#### Problem to solve:
Only one stretch of the data below is wanted: the lines starting at the one with "(ps, used) =>" and ending at the one with "w := k.w.put", both included, given again exactly.

BEGIN

/-- The places of r in each table, in order; each new node counts against the pool. -/
def Lines.places (w : Lines) (f : FamImg) (r : Nat) (codes : List Nat) : Option (List Place) :=
  ((List.range f.tables).foldl (fun (st : Option (List Place × Nat)) i =>
    match st with
    | none => none
    | some (ps, used) =>
      (w.bucket f i (codes.getD i 0 % 2 ^ f.k)).map fun ns =>
        let p := place f r used ns
        (ps ++ [p], match p with | .node _ => used + 1 | _ => used)) (some ([], w.pused f))).map (·.1)

/-- Carry out one place. -/
def Work.doPlace (k : Work) (f : FamImg) (r : Nat) (p : Place) : Work :=
  match p with
  | .append va n => { k with w := (k.w.putWord (va + 8 + 4 * n) r).put va (leBytes 2 (n + 1)) }
  | .evict va ids =>
    { k with w := k.w.put (va + 8) ((ids.drop 1 ++ [r]).map fun x => leBytes 4 x).flatten, evicted := k.evicted + 1 }
  | .node last =>
    let n := k.w.pused f
    let va := f.pbase + n * f.bucket
    let w := ((k.w.put va (leBytes 2 1)).putWord (va + 4) 0).putWord (va + 8) r
    { k with w := (w.putWord (last + 4) (n + 1)).putWord (f.hbase + 4) (n + 1) }
  | _ => k

/-- Insert r, all or none; the cause where a table refuses, with the bucket or node that is full (R258). -/
def Work.insert (k : Work) (f : FamImg) (r : Nat) (codes : List Nat) : Work × Option (Cause × Nat) :=
  match k.w.places f r codes with
  | none => ({ k with ok := false }, none)
  | some ps =>
    match ps.findSome? fun p => match p with | .refused c va => some (c, va) | _ => none with
    | some c => (k, some c)
    | none => (ps.foldl (fun k p => k.doPlace f r p) k, none)

/-- Remove an id from every bucket and node of every table (R258). -/
def Work.remove (k : Work) (f : FamImg) (r : Nat) : Work :=
  (List.range f.tables).foldl (fun k i => (List.range (2 ^ f.k)).foldl (fun (k : Work) q =>
    match k.w.bucket f i q with
    | none => { k with ok := false }
    | some ns => ns.foldl (fun (k : Work) n =>
        if n.ids.contains r then
          let ids := n.ids.filter (· != r)
          { k with w := (k.w.put n.va (leBytes 2 ids.length)).put (n.va + 8) (ids.map fun x => leBytes 4 x).flatten }
        else k) k) k) k

/-- A merge (R259): the lines after it, the number of entries applied, the causes of the refused ones, and the ids
evicted; none when it meets HASH_TABLE_CORRUPT. -/
def Lines.merge (w : Lines) (f : FamImg) : Option (Lines × Nat × List (Cause × Nat) × Nat) :=
  if w.badHeader f then none
  else
    let es := (List.range (w.scount f)).map (w.side f)
    let out := es.foldl (fun (st : Work × List (Side × Cause × Nat)) e =>
      if e.tomb then (st.1.remove f e.id, st.2)
      else match st.1.insert f e.id e.codes with
        | (k, none) => (k, st.2)
        | (k, some c) => (k, st.2 ++ [(e, c)])) (⟨w, 0, true⟩, [])
    let kept := out.2.zipIdx.foldl (fun (w : Lines) (p : (Side × Cause × Nat) × Nat) => w.putSide f p.2 p.1.1) out.1.w
    if out.1.ok then
      some (kept.putWord f.hbase out.2.length, es.length - out.2.length, out.2.map (·.2), out.1.evicted)
    else none

/-- A rehash step (R260) on the rows from c0: the lines, the rows done and the refusal if any, and the ids evicted. -/
def Lines.rehash (w : Lines) (old new : FamImg) (rows : List (List Nat)) :
    Option (Lines × Nat × Option (Cause × Nat) × Nat) :=
  if w.badHeader old || w.badHeader new then none
  else
    let c0 := w.cursor old
    let out := rows.zipIdx.foldl (fun (st : Work × Option (Nat × Cause × Nat)) (p : List Nat × Nat) =>
      match st.2 with
      | some _ => st
      | none =>
        if bitOf (p.1.getD 0 0) 31 then st
        else match st.1.insert new (c0 + p.2) p.1 with
          | (k, none) => (k, none)
          | (k, some c) => (k, some (p.2, c))) (⟨w, 0, true⟩, none)
    let n := (out.2.map (·.1)).getD rows.length
    if out.1.ok then some (out.1.w.putWord (old.hbase + 8) (c0 + n), n, out.2.map (·.2), out.1.evicted) else none

/-- Reserve and write one entry in each side list (R257): all or none, with the cause and the header at fault. The words of
an insert are those of its codes, or none for a delete. -/
def Lines.reserve (w : Lines) (fs : List FamImg) (id : Nat) (codes : Option (List Nat)) : Except (Cause × Nat) Lines :=
  match fs.findSome? w.headPoison, fs.find? w.badHeader, fs.find? fun f => decide (f.scap ≤ w.scount f) with
  | some a, _, _ => .error (.mcDataPoison, a)
  | _, some f, _ => .error (.hashTableCorrupt, f.hbase)
  | _, _, some f => .error (.hashSideFull, f.hbase)
  | _, _, _ => .ok (fs.foldl (fun (st : Lines × Nat) f =>
    let n := st.1.scount f
    let e : Side := ⟨id, codes.isNone, ((codes.getD []).drop st.2).take f.tables⟩
    ((st.1.putSide f n e).putWord f.hbase (n + 1), st.2 + f.tables)) (w, 0)).1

END

#### Task response:
    | some (ps, used) =>
      (w.bucket f i (codes.getD i 0 % 2 ^ f.k)).map fun ns =>
        let p := place f r used ns
        (ps ++ [p], match p with | .node _ => used + 1 | _ => used)) (some ([], w.pused f))).map (·.1)

/-- Carry out one place. -/
def Work.doPlace (k : Work) (f : FamImg) (r : Nat) (p : Place) : Work :=
  match p with
  | .append va n => { k with w := (k.w.putWord (va + 8 + 4 * n) r).put va (leBytes 2 (n + 1)) }
  | .evict va ids =>
    { k with w := k.w.put (va + 8) ((ids.drop 1 ++ [r]).map fun x => leBytes 4 x).flatten, evicted := k.evicted + 1 }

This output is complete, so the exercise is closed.